-- ==== Sys2Proof/Certificates/Slice0/Obligations.lean ====
section
/-! DEFINITION. The statements for the provers, and the tables of the spec they are stated by. -/

namespace Sys2Proof.Claims

open Sys2Proof.Machine Sys2Proof.Safety

/-- The low 64 bits of a number. -/
def u (n : Nat) : Word := .ofNat 64 n
/-- An integer modulo 2^64. -/
def z (n : Int) : Word := .ofInt 64 n
/-- R1: sext(x, w) of the low w bits of x. -/
def sx (x w : Nat) : Int := if x % 2 ^ w < 2 ^ (w - 1) then ((x % 2 ^ w : Nat) : Int) else ((x % 2 ^ w : Nat) : Int) - ((2 ^ w : Nat) : Int)
/-- The truncated quotient of DIV (Table 8-2), with its two special cases. -/
def divOf (a b : Word) : Word := if b = 0 then u 0xFFFFFFFFFFFFFFFF else z (Int.tdiv a.toInt b.toInt)

/-- Tables 8-1 and 8-2, R223 to R227, R243, R244, R228 PGET: the destination of a form that writes one scalar from registers, the
registers it reads, and the value. -/
def scalarRule (s : State) (i : Instr) : Option (BitVec 5 × RegSet × Word) :=
  let r (k : BitVec 5) : Word := s.me.rs k
  let n (k : BitVec 5) : Nat := (s.me.rs k).toNat
  let v (k : BitVec 5) : Int := (s.me.rs k).toInt
  match i with
  | .add d a b => some (d, readsSS a b, u (n a + n b))
  | .sub d a b => some (d, readsSS a b, z (v a - v b))
  | .and d a b => some (d, readsSS a b, r a &&& r b)
  | .or d a b => some (d, readsSS a b, r a ||| r b)
  | .xor d a b => some (d, readsSS a b, r a ^^^ r b)
  | .andn d a b => some (d, readsSS a b, r a &&& ~~~(r b))
  | .shl d a b => some (d, readsSS a b, u (n a * 2 ^ (n b % 64)))
  | .shr d a b => some (d, readsSS a b, u (n a / 2 ^ (n b % 64)))
  | .sra d a b => some (d, readsSS a b, z (v a / (2 ^ (n b % 64) : Nat)))
  | .rotl d a b => some (d, readsSS a b, u ((n a * 2 ^ 64 + n a) / 2 ^ (64 - n b % 64)))
  | .min d a b => some (d, readsSS a b, if v a ≤ v b then r a else r b)
  | .max d a b => some (d, readsSS a b, if v a ≤ v b then r b else r a)
  | .minu d a b => some (d, readsSS a b, if n a ≤ n b then r a else r b)
  | .maxu d a b => some (d, readsSS a b, if n a ≤ n b then r b else r a)
  | .sel d a b p => some (d, (readsSS a b).or (RegSet.p1 p), if (s.me.rp p).toNat % 2 = 1 then r a else r b)
  | .mul d a b => some (d, readsSS a b, u (n a * n b))
  | .mulh d a b => some (d, readsSS a b, z (v a * v b / 2 ^ 64))
  | .mulhu d a b => some (d, readsSS a b, u (n a * n b / 2 ^ 64))
  | .div d a b => some (d, readsSS a b, divOf (r a) (r b))
  | .divu d a b => some (d, readsSS a b, if r b = 0 then u 0xFFFFFFFFFFFFFFFF else u (n a / n b))
  | .rem d a b => some (d, readsSS a b, if r b = 0 then r a else z (v a - v b * Int.tdiv (v a) (v b)))
  | .remu d a b => some (d, readsSS a b, if r b = 0 then r a else u (n a % n b))
  | .clz d a => some (d, RegSet.s1 a, u ((List.range 64).filter (fun k => decide (n a < 2 ^ k))).length)
  | .ctz d a => some (d, RegSet.s1 a, u ((List.range 64).filter (fun k => decide (n a % 2 ^ (k + 1) = 0))).length)
  | .popc d a => some (d, RegSet.s1 a, u ((List.range 64).filter (fun k => decide (n a / 2 ^ k % 2 = 1))).length)
  | .sextb d a => some (d, RegSet.s1 a, z (sx (n a) 8))
  | .sexth d a => some (d, RegSet.s1 a, z (sx (n a) 16))
  | .sextw d a => some (d, RegSet.s1 a, z (sx (n a) 32))
  | .addi d a im => some (d, RegSet.s1 a, z (v a + sx im.toNat 16))
  | .andi d a im => some (d, RegSet.s1 a, r a &&& z (sx im.toNat 16))
  | .ori d a im => some (d, RegSet.s1 a, r a ||| u im.toNat)
  | .xori d a im => some (d, RegSet.s1 a, r a ^^^ u im.toNat)
  | .shli d a k => some (d, RegSet.s1 a, u (n a * 2 ^ k.toNat))
  | .shri d a k => some (d, RegSet.s1 a, u (n a / 2 ^ k.toNat))
  | .srai d a k => some (d, RegSet.s1 a, z (v a / (2 ^ k.toNat : Nat)))
  | .li d im => some (d, .empty, z (sx im.toNat 21))
  | .lis d k im => some (d, RegSet.s1 d, (r d &&& ~~~(u (0xFFFF * 2 ^ (16 * k.toNat)))) ||| u (im.toNat * 2 ^ (16 * k.toNat)))
  | .pget d p => some (d, RegSet.p1 p, s.me.rp p)
  | .time d => some (d, .empty, u (s.cycle.toNat + (s.tile (s.cur / 4)).skew))
  | .tid d => some (d, .empty, let t := s.me
      let g := s.graph t.graph
      u (t.lx.toNat + t.ly.toNat * 2 ^ 8 + t.tno.toNat * 2 ^ 16 + s.cur % 4 * 2 ^ 18 + t.nthr.toNat * 2 ^ 20 + g.w % 256 * 2 ^ 32 +
        g.h % 256 * 2 ^ 40))
  | _ => none

/-- A predicate that is all ones or all zeros. -/
def flag (c : Bool) : Word := if c then u 0xFFFFFFFFFFFFFFFF else 0

/-- Table 8-4: the destination of a form that writes one predicate, the registers it reads, and the value. -/
def predicateRule (s : State) (i : Instr) : Option (BitVec 3 × RegSet × Word) :=
  let n (k : BitVec 5) : Nat := (s.me.rs k).toNat
  let v (k : BitVec 5) : Int := (s.me.rs k).toInt
  let p (k : BitVec 3) : Word := s.me.rp k
  match i with
  | .cmpeq d a b => some (d, readsSS a b, flag (decide (n a = n b)))
  | .cmpne d a b => some (d, readsSS a b, flag (decide (n a ≠ n b)))
  | .cmplt d a b => some (d, readsSS a b, flag (decide (v a < v b)))
  | .cmple d a b => some (d, readsSS a b, flag (decide (v a ≤ v b)))
  | .cmpltu d a b => some (d, readsSS a b, flag (decide (n a < n b)))
  | .cmpleu d a b => some (d, readsSS a b, flag (decide (n a ≤ n b)))
  | .pand d a b => some (d, (RegSet.p1 a).or (RegSet.p1 b), p a &&& p b)
  | .por d a b => some (d, (RegSet.p1 a).or (RegSet.p1 b), p a ||| p b)
  | .pxor d a b => some (d, (RegSet.p1 a).or (RegSet.p1 b), p a ^^^ p b)
  | .pnot d a => some (d, RegSet.p1 a, ~~~(p a))
  | .pset d a => some (d, RegSet.s1 a, s.me.rs a)
  | _ => none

__________________________________________________

What is required:
Please transcribe the entire listing precisely.

Problem solution:
-- ==== Sys2Proof/Certificates/Slice0/Obligations.lean ====
section
/-! DEFINITION. The statements for the provers, and the tables of the spec they are stated by. -/

namespace Sys2Proof.Claims

open Sys2Proof.Machine Sys2Proof.Safety

/-- The low 64 bits of a number. -/
def u (n : Nat) : Word := .ofNat 64 n
/-- An integer modulo 2^64. -/
def z (n : Int) : Word := .ofInt 64 n
/-- R1: sext(x, w) of the low w bits of x. -/
def sx (x w : Nat) : Int := if x % 2 ^ w < 2 ^ (w - 1) then ((x % 2 ^ w : Nat) : Int) else ((x % 2 ^ w : Nat) : Int) - ((2 ^ w : Nat) : Int)
/-- The truncated quotient of DIV (Table 8-2), with its two special cases. -/
def divOf (a b : Word) : Word := if b = 0 then u 0xFFFFFFFFFFFFFFFF else z (Int.tdiv a.toInt b.toInt)

/-- Tables 8-1 and 8-2, R223 to R227, R243, R244, R228 PGET: the destination of a form that writes one scalar from registers, the
registers it reads, and the value. -/
def scalarRule (s : State) (i : Instr) : Option (BitVec 5 × RegSet × Word) :=
  let r (k : BitVec 5) : Word := s.me.rs k
  let n (k : BitVec 5) : Nat := (s.me.rs k).toNat
  let v (k : BitVec 5) : Int := (s.me.rs k).toInt
  match i with
  | .add d a b => some (d, readsSS a b, u (n a + n b))
  | .sub d a b => some (d, readsSS a b, z (v a - v b))
  | .and d a b => some (d, readsSS a b, r a &&& r b)
  | .or d a b => some (d, readsSS a b, r a ||| r b)
  | .xor d a b => some (d, readsSS a b, r a ^^^ r b)
  | .andn d a b => some (d, readsSS a b, r a &&& ~~~(r b))
  | .shl d a b => some (d, readsSS a b, u (n a * 2 ^ (n b % 64)))
  | .shr d a b => some (d, readsSS a b, u (n a / 2 ^ (n b % 64)))
  | .sra d a b => some (d, readsSS a b, z (v a / (2 ^ (n b % 64) : Nat)))
  | .rotl d a b => some (d, readsSS a b, u ((n a * 2 ^ 64 + n a) / 2 ^ (64 - n b % 64)))
  | .min d a b => some (d, readsSS a b, if v a ≤ v b then r a else r b)
  | .max d a b => some (d, readsSS a b, if v a ≤ v b then r b else r a)
  | .minu d a b => some (d, readsSS a b, if n a ≤ n b then r a else r b)
  | .maxu d a b => some (d, readsSS a b, if n a ≤ n b then r b else r a)
  | .sel d a b p => some (d, (readsSS a b).or (RegSet.p1 p), if (s.me.rp p).toNat % 2 = 1 then r a else r b)
  | .mul d a b => some (d, readsSS a b, u (n a * n b))
  | .mulh d a b => some (d, readsSS a b, z (v a * v b / 2 ^ 64))
  | .mulhu d a b => some (d, readsSS a b, u (n a * n b / 2 ^ 64))
  | .div d a b => some (d, readsSS a b, divOf (r a) (r b))
  | .divu d a b => some (d, readsSS a b, if r b = 0 then u 0xFFFFFFFFFFFFFFFF else u (n a / n b))
  | .rem d a b => some (d, readsSS a b, if r b = 0 then r a else z (v a - v b * Int.tdiv (v a) (v b)))
  | .remu d a b => some (d, readsSS a b, if r b = 0 then r a else u (n a % n b))
  | .clz d a => some (d, RegSet.s1 a, u ((List.range 64).filter (fun k => decide (n a < 2 ^ k))).length)
  | .ctz d a => some (d, RegSet.s1 a, u ((List.range 64).filter (fun k => decide (n a % 2 ^ (k + 1) = 0))).length)
  | .popc d a => some (d, RegSet.s1 a, u ((List.range 64).filter (fun k => decide (n a / 2 ^ k % 2 = 1))).length)
  | .sextb d a => some (d, RegSet.s1 a, z (sx (n a) 8))
  | .sexth d a => some (d, RegSet.s1 a, z (sx (n a) 16))
  | .sextw d a => some (d, RegSet.s1 a, z (sx (n a) 32))
  | .addi d a im => some (d, RegSet.s1 a, z (v a + sx im.toNat 16))
  | .andi d a im => some (d, RegSet.s1 a, r a &&& z (sx im.toNat 16))
  | .ori d a im => some (d, RegSet.s1 a, r a ||| u im.toNat)
  | .xori d a im => some (d, RegSet.s1 a, r a ^^^ u im.toNat)
  | .shli d a k => some (d, RegSet.s1 a, u (n a * 2 ^ k.toNat))
  | .shri d a k => some (d, RegSet.s1 a, u (n a / 2 ^ k.toNat))
  | .srai d a k => some (d, RegSet.s1 a, z (v a / (2 ^ k.toNat : Nat)))
  | .li d im => some (d, .empty, z (sx im.toNat 21))
  | .lis d k im => some (d, RegSet.s1 d, (r d &&& ~~~(u (0xFFFF * 2 ^ (16 * k.toNat)))) ||| u (im.toNat * 2 ^ (16 * k.toNat)))
  | .pget d p => some (d, RegSet.p1 p, s.me.rp p)
  | .time d => some (d, .empty, u (s.cycle.toNat + (s.tile (s.cur / 4)).skew))
  | .tid d => some (d, .empty, let t := s.me
      let g := s.graph t.graph
      u (t.lx.toNat + t.ly.toNat * 2 ^ 8 + t.tno.toNat * 2 ^ 16 + s.cur % 4 * 2 ^ 18 + t.nthr.toNat * 2 ^ 20 + g.w % 256 * 2 ^ 32 +
        g.h % 256 * 2 ^ 40))
  | _ => none

/-- A predicate that is all ones or all zeros. -/
def flag (c : Bool) : Word := if c then u 0xFFFFFFFFFFFFFFFF else 0

/-- Table 8-4: the destination of a form that writes one predicate, the registers it reads, and the value. -/
def predicateRule (s : State) (i : Instr) : Option (BitVec 3 × RegSet × Word) :=
  let n (k : BitVec 5) : Nat := (s.me.rs k).toNat
  let v (k : BitVec 5) : Int := (s.me.rs k).toInt
  let p (k : BitVec 3) : Word := s.me.rp k
  match i with
  | .cmpeq d a b => some (d, readsSS a b, flag (decide (n a = n b)))
  | .cmpne d a b => some (d, readsSS a b, flag (decide (n a ≠ n b)))
  | .cmplt d a b => some (d, readsSS a b, flag (decide (v a < v b)))
  | .cmple d a b => some (d, readsSS a b, flag (decide (v a ≤ v b)))
  | .cmpltu d a b => some (d, readsSS a b, flag (decide (n a < n b)))
  | .cmpleu d a b => some (d, readsSS a b, flag (decide (n a ≤ n b)))
  | .pand d a b => some (d, (RegSet.p1 a).or (RegSet.p1 b), p a &&& p b)
  | .por d a b => some (d, (RegSet.p1 a).or (RegSet.p1 b), p a ||| p b)
  | .pxor d a b => some (d, (RegSet.p1 a).or (RegSet.p1 b), p a ^^^ p b)
  | .pnot d a => some (d, RegSet.p1 a, ~~~(p a))
  | .pset d a => some (d, RegSet.s1 a, s.me.rs a)
  | _ => none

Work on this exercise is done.